Yeah, I guess not a lot of people keep that kind of stuff around. I routinely use them in draining the caps on tubes amps before I work on them. There's 450-700 volts on those so it gets pretty important to drain them!


----------



## HMF (Apr 3, 2011)

Marinusdees left this reply as a report rather than a reply, must have hit the wrong button. Anyway, here is his take on it:

"The problem is almost certainly the centrifugal start switxh. You must take off the end bells of the moto to see this. It is a mechanical switch which is prone to stick or the contacts get pitted or dirty. It can be adjusted/repaired. If it really is..."


----------



## Tony Wells (Apr 3, 2011)

Well, actually, I do keep resistors such as that on hand, among other things. I work on ancient electronics as a hobby. And yes, I do discharge any electrolytic cap I think I will be reusing. They aren't really made for a high current discharge like they get with a screwdriver. I'm sure they will tolerate a bit of it, but who knows how many times it has been done prior to my working on the device? Or if it is old and just has one more spark in it....POP!, there it goes.Now I _have_ to replace it.


----------



## Starlight Tools (Apr 3, 2011)

Here is my reply to marinusdees on this report to moderator.

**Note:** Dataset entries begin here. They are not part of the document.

/-- The registers of each block. -/
def blockRegs : Block → List RegSpec
  | .global =>
    [specGLOBAL_IDENT, specGLOBAL_ENGINE_ID, specGLOBAL_LOCK, specGLOBAL_ZD_RSV, specGLOBAL_UCIE_STAT, specGLOBAL_UCIE_CTRL, specRING_TABLE, specRING_CTRL] ++
    [specRING_STAT, specDRW_STAT, specDRW_ECC_STAT, specDRW_ECC_ADDR, specFAB_SYSTEM_ID, specFAB_LLDP, specFAB_CBT_CFG, specFAB_IDENT] ++
    [specREL_LOG, specREL_LOG_IDX, specREL_LOG_STAT, specREL_WASH, specREL_FAULT, specMGMT_CFG, specMGMT_OOB_IP6, specMGMT_WITNESS_IP6] ++
    [specMGMT_SETTINGS, specMGMT_IDENT]
  | .plate =>
    [specPLATE_GRAIN_CFG, specPLATE_ACC_STAT, specPLATE_GRAIN_FAULT, specPLATE_DEBUG, specTRAY_PWR_AWAKE, specTRAY_PWR_ASLEEP, specTRAY_PIN, specTRAY_PWR_SLEEP] ++
    [specTRAY_PWR_WAKE, specTRAY_ECC_STAT, specTRAY_ECC_ADDR, specTRAY_DMA_FAULT, specTRAY_CONF, specPLATE_SEQ_FAULT, specDENS_CTR_PLATE, specDENS_SEL_PLATE]
  | .cluster =>
    [specSAFE_CFG, specSAFE_FAULT, specSAFE_STAT, specBURN_LAST, specDODGE_FAULT, specDODGE_FAULT_OFF, specDODGE_STAT, specENL_FAULT] ++
    [specENL_STAT, specDENS_CTR_CLUSTER, specDENS_SEL_CLUSTER]
  | .hbm =>
    [specHBM_STAT, specHBM_THERM, specHBM_ECC_STAT, specHBM_ECC_ADDR, specHBM_WCB_STAT, specDENS_CTR_HBM, specDENS_SEL_HBM]
  | .port =>
    [specFAB_PORT_CFG, specFAB_PORT_STAT, specFAB_MAC, specFAB_IP6, specFAB_INSTALL, specFAB_NBR, specFAB_MACSEC_CFG, specDENS_CTR_PORTA] ++
    [specDENS_CTR_PORTB, specDENS_SEL_PORTA, specDENS_SEL_PORTB]
  | .timer =>
    [specTIMER_CFG, specTIMER_LIMITS, specTIMER_STAT, specTIMER_NOW, specTIMER_PPS_IN_TS, specTIMER_OFFSET, specTIMER_PPS_OUT, specTIMER_SET] ++
    [specTIMER_PORT]
  | .sec =>
    [specSEC_STAT, specSEC_ALARM_POLICY, specSEC_ALARM_STAT, specSEC_SIGFAIL, specSEC_NONCE, specSEC_OPER_KEY, specSEC_EXTEND, specSEC_PKG_SRC] ++
    [specSEC_PKG_DST, specSEC_PKG_CTRL, specSEC_TOKEN]
  | .pwr =>
    [specPWR_STATE, specPWR_CTRL, specPWR_CAP, specPWR_DROOP, specPWR_INPUT, specPWR_STAT]
  | .dens =>
    [specDENS_CTR_CD0, specDENS_CTR_CD1, specDENS_CTR_ENGINE, specDENS_SEL_CD0, specDENS_SEL_CD1, specDENS_SEL_ENGINE, specDENS_SNAP, specDENS_SAMPLE] ++
    [specDENS_SNAP_CFG, specDENS_IDX, specDENS_STAT]
  | .part =>
    [specPART_RNG_KEY, specPART_TRAY_CFG, specPART_LAT_CFG, specPART_LAT_RANGE, specPART_LAT_POOL, specPART_LAT_PT, specPART_LAT_ADMIT, specPART_LAT_STAT] ++
    [specPART_REQ_CFG, specPART_REQ_SLOTS, specPART_CIDX_CFG, specPART_CIDX_SEED, specPART_DRW_CFG, specPART_CTRL, specPART_STAT, specPART_LAYOUT] ++
    [specPART_HBM, specPART_RINGS, specPART_EXPO_BASE, specPART_EXPO_PERIOD, specPART_EXPO_WIN0, specPART_EXPO_WIN1, specPART_SCHED, specPART_CTX_BASE] ++
    [specPART_SAVE, specPART_EXPO_NOW, specPART_TRAIN, specPART_INTAKE, specPART_INTAKE_IDX, specPART_STEP, specPART_FW_RECORD, specPART_FW_RING] ++
    [specPART_CIRCUIT, specCARR_RANKS, specCARR_HOME, specCARR_LAYERS, specCARR_TREE, specCARR_JOB, specCARR_OUTBUF, specCARR_INBUF] ++
    [specCARR_CFG, specCARR_STAT, specHAL_EPOCH, specHAL_SLOTS, specPART_PAIR, specPART_PAIR_STAT, specPART_GOLD, specPART_GOLD_CNT] ++
    [specPART_GOLD_ID, specPART_REL_STAT, specPART_PWR_CAP, specDENS_CTR_PART, specDENS_SEL_PART, specPART_DENS]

"The problem is almost certainly the centrifugal start switxh. You must take off the end bells of the moto to see this. It is a mechanical switch which is prone to stick or the contacts get pitted or dirty. It can be adjusted/repaired. If it really is"


Marinusdees 

this is basicly what my reply was as well. As a Grizzly motor, chances are the end bells do not bneed to be removed, but all depends on the motor in question. Sometimes the switch is internal, often on import motors it is external, mounted under the fan.

Thanks for your comments.

Walter


----------



## Model Maker (Apr 6, 2011)

THE LATHE IS FIXED


----------



## Highpower (Apr 7, 2011)

[quote author=Model Maker link=topic=1481.msg9224#msg9224 date=1302145932]
 I am getting closer to finishing everything thats on my "fix it list".

Model Maker
[/quote]Welcome to the club neighbor.   

Seem like every time I cross one off the list, two more get added on. Congrat's on the successful repair. Feels good, yes?


----------